US 11,755,613 B2
	Streamlined data engineering
Thomas Joseph, Old Bridge, NJ (US); and John Abraham, Belle Mead, NJ (US)
Assigned to Bank of America Corporation, Charlotte, NC (US)
Filed by Bank of America Corporation, Charlotte, NC (US)
Filed on Aug. 29, 2022, as Appl. No. 17/897,472.
Application 17/897,472 is a continuation of application No. 17/353,878, filed on Jun. 22, 2021, granted, now 11,475,036.
Prior Publication US 2022/0414118 A1, Dec. 29, 2022
This patent is subject to a terminal disclaimer.
Int. Cl. G06F 16/25 (2019.01); G06F 16/22 (2019.01); G06F 16/21 (2019.01); G06F 16/11 (2019.01); G06F 40/205 (2020.01); G06F 16/215 (2019.01)

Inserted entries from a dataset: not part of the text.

-- ==== Sys2Proof/Tests/Slice0.lean ====
section
/-! SUPPORT. Tests and witnesses. Expected values come from `95_test_vectors.md` or from the named rule, never from the
model. `witness_<Name>` meets every hypothesis of `Obligations.<Name>`, with a boundary value for each clause. -/

namespace Sys2Proof.Tests
open Sys2Proof.Machine

/-! ### Well-formedness: each check refuses an ill-formed term -/

theorem smoke_jshift_count : (Instr.jshift 65536).wf = false ∧ (Instr.jshift 65535).wf = true := by decide
theorem smoke_jsend_count : (Instr.jsend 65536).wf = false ∧ (Instr.jsend 65535).wf = true := by decide
theorem smoke_jids_count : (Instr.jids 65536).wf = false ∧ (Instr.jids 65535).wf = true := by decide
theorem smoke_jbypass_count : (Instr.jbypass 65536).wf = false ∧ (Instr.jbypass 65535).wf = true := by decide

/-! ### Decoding: words written out from R70 (`N`, `RSV`, `B`, `OPC`, high to low) and R74 -/

theorem test_decode_line_control :
    decode 0b0000000000000000_0000000_0_00000000#32 = .ok .nop ∧
    decode 0b0000000000000000_0000000_0_00000001#32 = .ok .lrelease ∧
    decode 0b0000000000000000_0000000_0_00000010#32 = .ok .jbind ∧
    decode 0b0000000000000000_0000000_0_00000011#32 = .ok .sbind := by decide

theorem test_decode_jtag_bits :
    decode 0b0000000000000000_0000000_0_00010000#32 = .ok .jclk ∧
    decode 0b0000000000000000_0000000_1_00010001#32 = .ok (.jtdi true) ∧
    decode 0b0000000000000000_0000000_0_00010010#32 = .ok (.jtms false) ∧
    decode 0b0000000000000000_0000000_0_00010011#32 = .ok .jrdb ∧
    decode 0b0000000000000000_0000000_0_00010100#32 = .ok .jidle := by decide

theorem test_decode_jtag_shifts :
    decode 0b0000000000000000_0000000_0_00010101#32 = .ok .jsdr ∧
    decode 0b0000000000000000_0000000_0_00010110#32 = .ok .jsir ∧
    decode 0b0000000000100000_0000000_0_00010111#32 = .ok (.jshift 32) ∧
    decode 0b1111111111111111_0000000_0_00011000#32 = .ok (.jsend 65535) ∧
    decode 0b0000000000000000_0000000_1_00011001#32 = .ok (.jtrst true) := by decide

theorem test_decode_chain :
    decode 0b0000000000000000_0000000_0_00100000#32 = .ok .jdetect ∧
    decode 0b0000000000000011_0000000_0_00100001#32 = .ok (.jids 3) ∧
    decode 0b1000000000000000_0000000_0_00100010#32 = .ok (.jbypass 32768) ∧
    decode 0b0000000000000000_0000000_0_00100011#32 = .ok .jidchk := by decide

theorem test_decode_swd :
    decode 0b0000000000000000_0000000_0_00110000#32 = .ok .slrst ∧
    decode 0b0000000000000000_0000000_0_00110001#32 = .ok .swake ∧
    decode 0b0000000000000000_0000000_0_00110010#32 = .ok .sj2s ∧
    decode 0b0000000000000000_0000000_0_00110011#32 = .ok .ss2j ∧
    decode 0b0000000000000000_0000000_0_00110100#32 = .ok .sidcode ∧
    decode 0b0000000000000000_0000000_0_00110101#32 = .ok .sprobe := by decide

/-- The illegal words of `95_test_vectors.md` 3.1. -/
theorem test_decode_illegal :
    decode 0x00000004#32 = .error .undefinedOpcode ∧ decode 0x000000FF#32 = .error .undefinedOpcode ∧
    decode 0x00000036#32 = .error .undefinedOpcode ∧ decode 0x00000110#32 = .error .unusedB ∧
    decode 0x00010010#32 = .error .unusedN ∧ decode 0x00000211#32 = .error .reservedNonzero ∧
    decode 0x00010111#32 = .error .unusedN ∧ decode 0x00000117#32 = .error .unusedB ∧
    decode 0x00210121#32 = .error .unusedB := by decide

theorem test_decodeTableWord : decodeTableWord 32 0x00200017 = some (.jshift 32) ∧ decodeTableWord 32 0x04 = none := by
  decide

/-- Every command word of R74 runs as the first access after reset. -/
theorem test_first_command :
    ∀ k : Fin 24, (match step (State.reset.withFetchWord 32 ((opcodeTable.map (·.pat.toNat)).getD k 0)) with
      | .next _ => true
      | _ => false) = true := by decide

/-! ### The bench of `95_test_vectors.md` section 4 -/

/-- A bench with 8 lines; short fills, except where a test needs the real ones. -/
def benchParams : Params where
  numLines := 8
  maxDevices := 32
  irFloodBits := 128
  irZeroBits := 128
  detectMode := .irBits
  lineResetCycles := 52
  swdIdleCycles := 2

/-- The registers of program P5 written, nothing bound: TCK 0, TMS 1, TDI 2, TDO 3, TRST 4 when `trst`. -/
def jtagRegs (trst : Bool) : State :=
  { State.resetWith benchParams with
    cand := 0x1F#32, pinmapJtag := 0x03020100#32, pinmapAux := if trst then 0x84#32 else 0#32 }

/-- JTAG bound. -/
def jtagBench (trst : Bool) : State := jbindBody (jtagRegs trst)

/-- The registers of program P3 written, nothing bound: SWCLK 0, SWDIO 1. -/
def swdRegs : State := { State.resetWith benchParams with cand := 0x03#32, pinmapAux := 0x00010000#32 }

/-- SWD bound. -/
def swdBench : State := sbindBody swdRegs

/-- A state with one input waiting. -/
def awaiting (op : HostOp) : State := { State.resetWith benchParams with inputs := [op] }

/-! ### Line control -/

/-- V1. -/
theorem test_jbind_events : (jbindBody { jtagRegs false with cand := 0x0F#32 }).trace =
    [.cfg 0 .input none, .cfg 1 .input none, .cfg 2 .input none, .cfg 3 .input none,
     .cfg 0 .output (some false), .cfg 1 .output (some true), .cfg 2 .output (some false)] := by decide

/-- V1. -/
theorem test_jbind_status : (jtagBench false).statusWord = 0xFFFF1000#32 := by decide

/-- V2: TCK and TMS on one line. -/
theorem test_jbind_duplicate : (jbindBody { jtagRegs false with pinmapJtag := 0x03020000#32 }).err = .eBind := by decide

/-- V4. -/
theorem test_sbind_events : swdBench.trace =
    [.cfg 0 .input none, .cfg 1 .input none, .cfg 0 .output (some false), .cfg 1 .output (some true)] := by decide

/-- V4. -/
theorem test_sbind_status : swdBench.statusWord = 0xFFFF2000#32 := by decide

/-- V5: lines are inputs again and keep their levels. -/
theorem test_lrelease_lines : (lreleaseBody swdBench).lines.take 2 =
    [⟨.input, .none, false⟩, ⟨.input, .none, true⟩] := by decide

/-- V7. -/
theorem test_nop : nopBody { State.resetWith benchParams with err := .eRange } = State.resetWith benchParams := by decide

/-! ### JTAG bit engine -/

/-- B1. -/
theorem test_jclk_shadow_high : (jclkBody (fixedLevel true) (jtagBench false)).tapShadow = 0xD3A5#16 := by decide

/-- B6. -/
theorem test_jclk_shadow_low :
    (jclkBody (fixedLevel true) (jtmsBody false (jtagBench false))).tapShadow = 0x2C5A#16 := by decide +kernel

/-- L9. -/
theorem test_jtdi_jrdb : (jrdbBody (loopback 2 3) (jtdiBody true (jtagBench false))).sbit = true := by decide

/-- B8. -/
theorem test_jidle_shadow : (jidleBody (fixedLevel true) (jtagBench false)).tapShadow = 0x0002#16 := by decide +kernel

/-- B9. -/
theorem test_jsdr_shadow :
    (jsdrBody (fixedLevel true) (jidleBody (fixedLevel true) (jtagBench false))).tapShadow = 0x0010#16 := by decide +kernel

/-- B10. -/
theorem test_jsir_shadow :
    (jsirBody (fixedLevel true) (jidleBody (fixedLevel true) (jtagBench false))).tapShadow = 0x0800#16 := by decide +kernel

/-- L3: eight bits of `0xA5C30F96`. -/
theorem test_jshift_acc :
    (jshiftBody (loopback 2 3) 8 { jtagBench false with pat := 0xA5C30F96#32 }).acc = 0x69#32 := by decide +kernel

/-- L5: bits sent past 32 are 0, the last 32 received stay. -/
theorem test_jshift_long :
    (jshiftBody (loopback 2 3) 40 { jtagBench false with pat := 0xA5C30F96#32 }).acc = 0xF0C3A500#32 := by decide +kernel

/-- L7. -/
theorem test_jsend_acc :
    (jsendBody (loopback 2 3) 32 { jtagBench false with pat := 0x12345678#32 }).acc = 0x1E6A2C48#32 := by decide +kernel

/-- L8. -/
theorem test_jsend_zero : (jsendBody (loopback 2 3) 0 (jtagBench false)).err = .eRange := by decide

/-- B13. -/
theorem test_jtrst_shadow : (jtrstBody false (jtagBench true)).tapShadow = 0x0001#16 := by decide

/-- E6. -/
theorem test_jtrst_disabled : (jtrstBody false (jtagBench false)).err = .eUnbound := by decide

/-! ### Chain commands -/

/-- The bench with fills just long enough for the chains below, to keep the traces short. -/
def shortBench : State :=
  jbindBody { jtagRegs false with params := { benchParams with maxDevices := 8, irFloodBits := 10, irZeroBits := 10 } }

/-- C1 (R130): the sum of the IR lengths. -/
theorem test_jdetect_ir :
    (jdetectBody (chainTarget [⟨4, some 0x4BA00477#32⟩] false) shortBench).cnt = 4#32 := by decide +kernel

/-- C11. -/
theorem test_jdetect_fixed : (jdetectBody (fixedLevel true) shortBench).cnt = 0#32 := by decide +kernel

/-- C12: the device word, then all ones. -/
theorem test_jids_words :
    (jidsBody (chainTarget [⟨4, some 0x4BA00477#32⟩] false) 2 shortBench).idbuf.take 3 =
      [0x4BA00477#32, 0xFFFFFFFF#32, 0#32] := by decide +kernel

/-- Y1, one device. -/
theorem test_jbypass_echo :
    (jbypassBody (chainTarget [⟨4, some 0x4BA00477#32⟩] false) 1 { shortBench with pat := 0xA5C30F96#32 }).acc =
      0xA5C30F96#32 := by decide +kernel

/-- R135's table in mode `IR_BITS`: every IR 1 bit wide, so an exact echo (log 21). -/
theorem test_jbypass_one_bit_ir :
    (jbypassBody (chainTarget [⟨1, some 0x4BA00477#32⟩] false) 1 { shortBench with pat := 0xA5C30F96#32 }).acc =
      0xA5C30F96#32 := by decide +kernel

/-- Y4: a wire. -/
theorem test_jbypass_wire :
    (jbypassBody (loopback 2 3) 2 { shortBench with pat := 0xA5C30F96#32 }).acc = 0x2970C3E5#32 := by decide +kernel

/-- The `JIDCHK` table of `95_test_vectors.md` 3.4. -/
theorem test_jidchk_accepts :
    [0x2BA01477#32, 0x4BA00477#32, 0x06431041#32, 0x000000FF#32, 0x00000804#32].all plausibleId = true := by decide

/-- The rejected words of the same table. -/
theorem test_jidchk_rejects :
    [0x00000000#32, 0xFFFFFFFF#32, 0xFFFFFFFE#32, 0x00000001#32, 0x00000003#32, 0x00000904#32].any plausibleId = false := by
  decide

/-! ### SWD -/

/-- S1. -/
theorem test_slrst_pulses : clockEdges 0 (slrstBody swdBench).trace = 52 := by decide +kernel

/-- S2: the first eight levels of SWDIO. -/
theorem test_swake_levels : wakeBits.take 8 = [false, true, false, false, true, false, false, true] := by decide +kernel

/-- S2: alert, gap and activation. -/
theorem test_swake_pulses : clockEdges 0 (swakeBody swdBench).trace = 140 := by decide +kernel

/-- S3. -/
theorem test_sj2s_bits : lsbits swdJ2s 16 =
    [false, true, true, true, true, false, false, true, true, true, true, false, false, true, true, true] := by decide

/-- S4. -/
theorem test_ss2j_bits : lsbits swdS2j 16 =
    [false, false, true, true, true, true, false, false, true, true, true, false, false, true, true, true] := by decide

/-- S5. -/
theorem test_sidcode_ok : (sidcodeBody (swdTarget 1 1#3 0x2BA01477#32) swdBench).swdIdcode = 0x2BA01477#32 := by decide +kernel

/-- S6: the whole `STATUS` word after WAIT, `SBIT` being the last ACK bit. -/
theorem test_sidcode_wait : (sidcodeBody (swdTarget 1 2#3 0#32) swdBench).statusWord = 0xFFFF2205#32 := by decide +kernel

/-- S10. -/
theorem test_sprobe_status : (sprobeBody (swdTarget 1 1#3 0x2BA01477#32) swdBench).statusWord = 0xFFFF2140#32 := by decide +kernel

/-! ### Assembler (R78, R79) -/

theorem test_assembler_command : readLine "JSHIFT 32 ; a comment" = some [.command (.jshift 32)] := by decide

theorem test_assembler_field : readLine "WR PINMAP_AUX.TRST_EN, 1" = some [.wrField .pinmapAux ⟨7, 1⟩ 1] := by decide

theorem test_pseudo_jtrstpulse : (Stmt.jtrstpulse.ops State.reset) =
    [.write 0x00#8 0x00000019#32, .write 0x00#8 0x00000119#32] := by decide

/-! ### Witnesses: encoding and host accesses -/

theorem witness_DecodeOfEncode : (Instr.jshift 65535).wf = true ∧ Instr.sprobe.wf = true := by decide

theorem witness_EncodeOfDecode : decode 0xFFFF0017#32 = .ok (.jshift 65535) := by decide

theorem witness_OpcodeRowSelects : (⟨"JTDI", 0x11#32, maskB⟩ : OpcodeRow) ∈ opcodeTable ∧
    0x00000111#32 &&& maskB = 0x11#32 ∧ 0x00000211#32 &&& maskB ≠ 0x11#32 := by decide

/-- The edges of the undefined opcode ranges, a reserved bit, a stray `B`, a stray `N`; and a state about to write one. -/
theorem witness_IllegalWords :
    [0x04#32, 0x0F#32, 0x1A#32, 0x1F#32, 0x24#32, 0x2F#32, 0x36#32, 0xFF#32, 0x200#32, 0x110#32, 0x10010#32].all
      (fun w => (decode w).toOption.isNone) = true ∧
    [0x03#32, 0x10#32, 0x19#32, 0x20#32, 0x23#32, 0x30#32, 0x35#32].all (fun w => (decode w).toOption.isSome) = true ∧
    (awaiting (.write 0x00#8 0x36#32)).inputs = [.write 0x00#8 0x36#32] := by decide

/-- Values at the top of a 1-bit, a 5-bit and a 16-bit field. -/
theorem witness_FieldWriteIsReadModifyWrite :
    ("TRST_EN", (⟨7, 1⟩ : Field)) ∈ Reg.pinmapAux.fields ∧ 1 < 2 ^ 1 ∧
    ("TDO", (⟨24, 5⟩ : Field)) ∈ Reg.pinmapJtag.fields ∧ 31 < 2 ^ 5 ∧
    ("N", (⟨16, 16⟩ : Field)) ∈ Reg.cmd.fields ∧ 65535 < 2 ^ 16 := by decide

theorem witness_StepRunsDecodedCommand :
    (awaiting (.write 0x00#8 0x20#32)).inputs = .write 0x00#8 0x20#32 :: [] ∧ decode 0x20#32 = .ok .jdetect := by decide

CPC G06F 16/258 (2019.01) [G06F 16/113 (2019.01); G06F 16/211 (2019.01); G06F 16/215 (2019.01); G06F 16/2282 (2019.01); G06F 40/205 (2020.01)]

7 Claims

1. A system for standardizing data input, data output and data manipulation at a data lake, the system comprising:

a data transporter, executing on a processor coupled to a memory, said data transporter operable to:

receive a seed file, said seed file comprising a list of data elements and a data source location for each data element included in the list of data elements;

parse the seed file into a plurality of data elements and associated data source locations;

validate the seed file by validating that each data element, included in the plurality of data elements, is located in the data source location included in the plurality of data elements and associated data source locations;

retrieve the data elements from the plurality of data source locations; and

transfer the retrieved data elements from the data source locations to an edge node at a data lake;

a data ingester, operating on the processor coupled to the memory, said data ingester operable to:

receive a first schema configuration file for each of the data elements, said first schema configuration file comprising field definitions, validation rules and mappings;

label each of the data elements, located at the edge node at the data lake, based on the received first schema configuration file;

convert a format of each of the data elements, located at the edge node at the data lake, from a native format to a data lake accessible format;

execute a set of standardized validation rules on each of the data elements located at the edge node at the data lake;

store each of the labeled, converted and validated data elements at one or more locations the data lake based on the first schema configuration file; and

archive each of the labeled, converted and validated data elements at the data lake; and

a data chef, operating on the processor coupled to the memory, said data chef operable to:

execute a second schema configuration file on each of the stored data elements, said second schema configuration file operable to transform each of the data elements into integrated, conformed data elements, said second schema configuration file being received from a location other than the data source location, wherein the data elements on which were executed the second schema configuration file qualifies for a first level of curated data; and

execute one or more recipes on each of the stored data elements, the one or more recipes manipulating each of the data elements into consumable data elements that are specifically consumable by one or more end users, the one or more recipes being received from one or more end users, wherein the data elements on which were executed the one or more recipes qualifies for a second level of curated data.